* WHAT THE TASK REQUIRES:
What lines of the listing include the string "Bool"? Show them all.

### RECORDS SUPPLIED ###

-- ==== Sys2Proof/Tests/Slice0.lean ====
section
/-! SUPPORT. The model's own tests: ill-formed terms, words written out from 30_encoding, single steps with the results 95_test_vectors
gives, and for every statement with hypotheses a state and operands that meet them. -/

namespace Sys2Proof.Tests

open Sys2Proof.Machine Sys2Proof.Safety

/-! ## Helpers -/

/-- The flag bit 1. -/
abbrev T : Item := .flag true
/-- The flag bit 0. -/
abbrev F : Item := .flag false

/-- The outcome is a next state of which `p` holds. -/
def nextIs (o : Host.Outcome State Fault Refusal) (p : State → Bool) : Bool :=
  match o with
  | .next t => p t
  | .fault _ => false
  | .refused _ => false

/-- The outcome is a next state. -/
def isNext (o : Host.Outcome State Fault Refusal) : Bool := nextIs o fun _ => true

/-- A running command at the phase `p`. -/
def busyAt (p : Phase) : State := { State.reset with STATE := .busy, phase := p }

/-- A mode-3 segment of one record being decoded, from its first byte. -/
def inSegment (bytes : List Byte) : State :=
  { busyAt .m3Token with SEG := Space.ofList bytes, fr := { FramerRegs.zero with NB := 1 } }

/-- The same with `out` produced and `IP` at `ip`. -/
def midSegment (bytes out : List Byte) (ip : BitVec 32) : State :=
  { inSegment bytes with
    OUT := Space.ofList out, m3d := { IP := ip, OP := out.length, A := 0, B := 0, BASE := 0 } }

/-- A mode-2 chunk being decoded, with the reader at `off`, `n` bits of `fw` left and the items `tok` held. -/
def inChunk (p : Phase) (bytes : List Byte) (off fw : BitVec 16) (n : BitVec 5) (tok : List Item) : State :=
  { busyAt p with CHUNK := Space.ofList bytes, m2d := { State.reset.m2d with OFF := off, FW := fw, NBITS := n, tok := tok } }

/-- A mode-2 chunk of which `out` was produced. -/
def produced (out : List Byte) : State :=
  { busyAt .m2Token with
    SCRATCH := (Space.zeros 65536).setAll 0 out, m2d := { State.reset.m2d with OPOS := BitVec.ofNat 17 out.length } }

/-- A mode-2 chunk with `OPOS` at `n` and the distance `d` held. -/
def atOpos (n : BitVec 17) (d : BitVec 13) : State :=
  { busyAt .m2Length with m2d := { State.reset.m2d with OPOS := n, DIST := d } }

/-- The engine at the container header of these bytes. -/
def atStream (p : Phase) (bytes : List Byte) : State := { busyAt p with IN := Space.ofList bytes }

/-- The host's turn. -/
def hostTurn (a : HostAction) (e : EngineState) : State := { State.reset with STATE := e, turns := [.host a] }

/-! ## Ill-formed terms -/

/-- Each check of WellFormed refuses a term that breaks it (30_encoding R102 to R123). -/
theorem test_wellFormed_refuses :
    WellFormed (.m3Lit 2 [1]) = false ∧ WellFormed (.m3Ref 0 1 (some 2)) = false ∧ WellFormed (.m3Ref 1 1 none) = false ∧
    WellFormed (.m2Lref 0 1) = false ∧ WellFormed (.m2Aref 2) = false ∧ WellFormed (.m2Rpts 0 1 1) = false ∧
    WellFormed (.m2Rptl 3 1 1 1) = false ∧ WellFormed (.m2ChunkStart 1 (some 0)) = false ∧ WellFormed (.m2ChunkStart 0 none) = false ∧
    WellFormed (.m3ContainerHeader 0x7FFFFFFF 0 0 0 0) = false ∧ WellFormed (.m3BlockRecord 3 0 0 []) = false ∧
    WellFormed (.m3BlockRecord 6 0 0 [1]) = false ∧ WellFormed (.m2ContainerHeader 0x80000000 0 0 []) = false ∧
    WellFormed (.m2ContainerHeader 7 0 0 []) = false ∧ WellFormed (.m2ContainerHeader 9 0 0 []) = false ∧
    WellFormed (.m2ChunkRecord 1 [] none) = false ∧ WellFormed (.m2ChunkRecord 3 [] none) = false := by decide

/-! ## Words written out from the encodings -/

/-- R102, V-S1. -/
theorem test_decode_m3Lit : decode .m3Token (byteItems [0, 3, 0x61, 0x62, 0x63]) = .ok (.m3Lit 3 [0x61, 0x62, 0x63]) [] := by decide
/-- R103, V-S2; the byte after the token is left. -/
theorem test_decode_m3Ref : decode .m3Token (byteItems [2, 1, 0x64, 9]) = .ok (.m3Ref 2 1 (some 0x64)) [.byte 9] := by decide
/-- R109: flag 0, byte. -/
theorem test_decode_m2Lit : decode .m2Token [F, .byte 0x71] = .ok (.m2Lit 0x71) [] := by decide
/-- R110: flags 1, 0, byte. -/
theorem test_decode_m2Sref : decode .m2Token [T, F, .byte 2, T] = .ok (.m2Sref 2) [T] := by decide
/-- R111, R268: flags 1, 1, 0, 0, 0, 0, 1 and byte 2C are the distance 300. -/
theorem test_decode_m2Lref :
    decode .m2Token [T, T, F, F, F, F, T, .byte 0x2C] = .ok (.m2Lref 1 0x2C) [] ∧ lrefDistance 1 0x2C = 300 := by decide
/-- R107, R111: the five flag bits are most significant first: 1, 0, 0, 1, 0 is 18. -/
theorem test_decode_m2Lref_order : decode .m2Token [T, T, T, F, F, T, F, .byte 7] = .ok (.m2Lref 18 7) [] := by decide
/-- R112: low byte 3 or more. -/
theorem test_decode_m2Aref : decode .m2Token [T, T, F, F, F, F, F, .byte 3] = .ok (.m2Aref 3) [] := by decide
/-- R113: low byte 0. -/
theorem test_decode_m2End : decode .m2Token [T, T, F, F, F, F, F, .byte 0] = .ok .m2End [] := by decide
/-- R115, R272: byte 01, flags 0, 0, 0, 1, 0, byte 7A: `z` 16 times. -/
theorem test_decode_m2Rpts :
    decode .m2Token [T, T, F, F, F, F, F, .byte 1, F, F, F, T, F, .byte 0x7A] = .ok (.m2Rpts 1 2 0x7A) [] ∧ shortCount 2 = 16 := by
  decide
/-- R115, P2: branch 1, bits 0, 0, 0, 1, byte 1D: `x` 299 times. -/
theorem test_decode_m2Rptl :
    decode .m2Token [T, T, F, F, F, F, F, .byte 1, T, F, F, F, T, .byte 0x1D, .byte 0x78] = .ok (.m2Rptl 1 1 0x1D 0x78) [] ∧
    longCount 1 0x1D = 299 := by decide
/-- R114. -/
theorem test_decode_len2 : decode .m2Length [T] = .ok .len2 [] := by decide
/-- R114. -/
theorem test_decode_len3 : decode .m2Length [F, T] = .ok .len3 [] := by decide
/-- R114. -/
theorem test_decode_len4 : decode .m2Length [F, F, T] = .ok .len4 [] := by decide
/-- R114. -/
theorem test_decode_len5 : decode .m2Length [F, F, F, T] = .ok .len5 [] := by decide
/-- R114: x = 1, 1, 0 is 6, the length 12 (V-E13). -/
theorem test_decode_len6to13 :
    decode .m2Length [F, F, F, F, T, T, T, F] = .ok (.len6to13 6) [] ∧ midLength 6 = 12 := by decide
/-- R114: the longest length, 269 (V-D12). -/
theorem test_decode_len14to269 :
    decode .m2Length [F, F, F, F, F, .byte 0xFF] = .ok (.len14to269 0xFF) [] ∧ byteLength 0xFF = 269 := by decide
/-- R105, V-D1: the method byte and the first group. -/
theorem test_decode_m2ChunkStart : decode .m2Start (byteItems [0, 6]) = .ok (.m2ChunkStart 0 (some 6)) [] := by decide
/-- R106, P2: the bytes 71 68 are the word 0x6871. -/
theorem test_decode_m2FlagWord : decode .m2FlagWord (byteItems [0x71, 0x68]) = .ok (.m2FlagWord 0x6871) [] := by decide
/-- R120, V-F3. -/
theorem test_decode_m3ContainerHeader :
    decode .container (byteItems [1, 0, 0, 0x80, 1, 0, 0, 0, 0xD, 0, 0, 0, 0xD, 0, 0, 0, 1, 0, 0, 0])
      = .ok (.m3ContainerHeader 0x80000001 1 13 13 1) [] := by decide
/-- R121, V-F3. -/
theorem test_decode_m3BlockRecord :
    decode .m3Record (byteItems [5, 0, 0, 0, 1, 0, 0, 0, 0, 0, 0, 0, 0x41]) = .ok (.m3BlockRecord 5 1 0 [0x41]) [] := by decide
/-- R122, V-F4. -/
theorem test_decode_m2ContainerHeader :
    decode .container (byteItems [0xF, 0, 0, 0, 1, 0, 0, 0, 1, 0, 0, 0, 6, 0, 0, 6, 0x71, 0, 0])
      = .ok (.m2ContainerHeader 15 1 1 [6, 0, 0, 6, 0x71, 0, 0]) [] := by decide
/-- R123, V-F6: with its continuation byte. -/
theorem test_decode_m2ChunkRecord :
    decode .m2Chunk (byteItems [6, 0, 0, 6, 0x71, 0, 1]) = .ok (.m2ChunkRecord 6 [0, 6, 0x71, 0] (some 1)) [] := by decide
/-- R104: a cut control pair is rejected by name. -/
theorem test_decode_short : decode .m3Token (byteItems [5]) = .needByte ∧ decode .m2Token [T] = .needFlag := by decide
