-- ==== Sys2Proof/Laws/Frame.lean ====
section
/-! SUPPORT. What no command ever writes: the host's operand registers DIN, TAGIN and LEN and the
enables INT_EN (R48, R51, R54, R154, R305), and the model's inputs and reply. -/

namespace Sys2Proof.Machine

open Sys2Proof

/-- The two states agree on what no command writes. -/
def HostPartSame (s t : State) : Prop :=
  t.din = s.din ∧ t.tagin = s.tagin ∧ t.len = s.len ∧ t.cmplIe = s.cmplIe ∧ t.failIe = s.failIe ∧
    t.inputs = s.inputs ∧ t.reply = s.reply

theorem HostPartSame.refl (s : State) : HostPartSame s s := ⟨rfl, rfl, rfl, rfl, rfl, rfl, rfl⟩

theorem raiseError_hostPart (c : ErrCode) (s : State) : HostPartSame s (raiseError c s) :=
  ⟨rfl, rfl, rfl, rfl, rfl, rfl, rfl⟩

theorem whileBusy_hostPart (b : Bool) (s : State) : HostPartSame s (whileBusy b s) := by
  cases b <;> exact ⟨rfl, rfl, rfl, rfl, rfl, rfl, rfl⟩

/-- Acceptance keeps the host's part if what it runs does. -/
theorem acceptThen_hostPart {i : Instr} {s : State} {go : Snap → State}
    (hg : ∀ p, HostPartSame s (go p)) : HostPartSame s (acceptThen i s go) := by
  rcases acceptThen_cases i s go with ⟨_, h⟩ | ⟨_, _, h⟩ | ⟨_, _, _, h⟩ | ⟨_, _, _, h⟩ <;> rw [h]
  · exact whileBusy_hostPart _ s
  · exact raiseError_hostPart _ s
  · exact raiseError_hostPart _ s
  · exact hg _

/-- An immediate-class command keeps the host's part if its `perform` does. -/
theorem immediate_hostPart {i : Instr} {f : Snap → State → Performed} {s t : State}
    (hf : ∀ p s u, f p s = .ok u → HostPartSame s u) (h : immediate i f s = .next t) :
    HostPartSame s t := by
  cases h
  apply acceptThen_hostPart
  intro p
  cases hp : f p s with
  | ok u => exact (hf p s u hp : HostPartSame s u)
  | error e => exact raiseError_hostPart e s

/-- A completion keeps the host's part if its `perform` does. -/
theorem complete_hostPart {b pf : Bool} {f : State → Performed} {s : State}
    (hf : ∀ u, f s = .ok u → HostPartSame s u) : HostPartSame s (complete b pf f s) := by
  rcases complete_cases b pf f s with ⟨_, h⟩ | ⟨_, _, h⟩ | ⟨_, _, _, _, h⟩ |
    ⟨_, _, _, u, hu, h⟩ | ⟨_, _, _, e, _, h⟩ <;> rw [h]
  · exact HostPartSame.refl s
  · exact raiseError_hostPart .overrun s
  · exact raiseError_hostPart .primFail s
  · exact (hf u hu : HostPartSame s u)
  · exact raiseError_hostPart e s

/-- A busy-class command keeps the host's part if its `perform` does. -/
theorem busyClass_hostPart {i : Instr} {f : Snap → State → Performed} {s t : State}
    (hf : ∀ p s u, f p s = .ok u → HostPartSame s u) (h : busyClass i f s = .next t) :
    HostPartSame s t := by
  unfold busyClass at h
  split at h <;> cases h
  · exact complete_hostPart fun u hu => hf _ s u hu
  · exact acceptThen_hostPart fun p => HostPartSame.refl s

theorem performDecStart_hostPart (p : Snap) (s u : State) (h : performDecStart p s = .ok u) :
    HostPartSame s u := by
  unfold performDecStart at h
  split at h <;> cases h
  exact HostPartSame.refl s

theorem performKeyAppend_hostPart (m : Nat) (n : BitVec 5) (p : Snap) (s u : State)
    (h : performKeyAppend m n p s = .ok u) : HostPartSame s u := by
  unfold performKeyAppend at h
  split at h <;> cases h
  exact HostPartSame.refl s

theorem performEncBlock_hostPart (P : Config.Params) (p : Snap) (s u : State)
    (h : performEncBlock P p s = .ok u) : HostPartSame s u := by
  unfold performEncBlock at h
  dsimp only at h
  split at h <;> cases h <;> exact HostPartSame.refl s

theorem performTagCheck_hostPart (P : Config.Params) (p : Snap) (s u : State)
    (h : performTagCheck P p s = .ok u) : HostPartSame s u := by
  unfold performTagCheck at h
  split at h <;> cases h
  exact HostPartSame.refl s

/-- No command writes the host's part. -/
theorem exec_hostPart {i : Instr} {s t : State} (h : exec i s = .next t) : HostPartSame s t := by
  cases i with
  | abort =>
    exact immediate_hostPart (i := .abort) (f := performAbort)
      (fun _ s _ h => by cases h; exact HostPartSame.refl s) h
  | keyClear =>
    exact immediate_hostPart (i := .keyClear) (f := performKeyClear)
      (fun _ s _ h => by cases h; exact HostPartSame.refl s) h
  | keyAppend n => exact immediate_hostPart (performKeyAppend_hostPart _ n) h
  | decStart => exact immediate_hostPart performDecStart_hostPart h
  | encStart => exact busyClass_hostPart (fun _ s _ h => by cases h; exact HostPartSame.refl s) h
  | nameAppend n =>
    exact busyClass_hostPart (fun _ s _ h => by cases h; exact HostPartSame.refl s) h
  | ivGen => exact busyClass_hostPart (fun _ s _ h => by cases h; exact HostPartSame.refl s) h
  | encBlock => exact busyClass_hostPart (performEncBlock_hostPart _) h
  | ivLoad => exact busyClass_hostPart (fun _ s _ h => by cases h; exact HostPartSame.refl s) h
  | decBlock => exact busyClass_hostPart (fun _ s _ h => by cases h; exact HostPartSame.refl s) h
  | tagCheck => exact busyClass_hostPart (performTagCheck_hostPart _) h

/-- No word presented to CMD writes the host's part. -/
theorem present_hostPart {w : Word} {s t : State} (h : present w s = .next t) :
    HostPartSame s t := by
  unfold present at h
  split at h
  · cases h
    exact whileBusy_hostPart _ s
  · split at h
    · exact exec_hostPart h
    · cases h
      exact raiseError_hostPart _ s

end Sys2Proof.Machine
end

###

* YOUR SOLUTION:
def nextIs (o : Host.Outcome State Fault Refusal) (p : State → Bool) : Bool :=
def isNext (o : Host.Outcome State Fault Refusal) : Bool := nextIs o fun _ => true
theorem whileBusy_hostPart (b : Bool) (s : State) : HostPartSame s (whileBusy b s) := by
theorem complete_hostPart {b pf : Bool} {f : State → Performed} {s : State}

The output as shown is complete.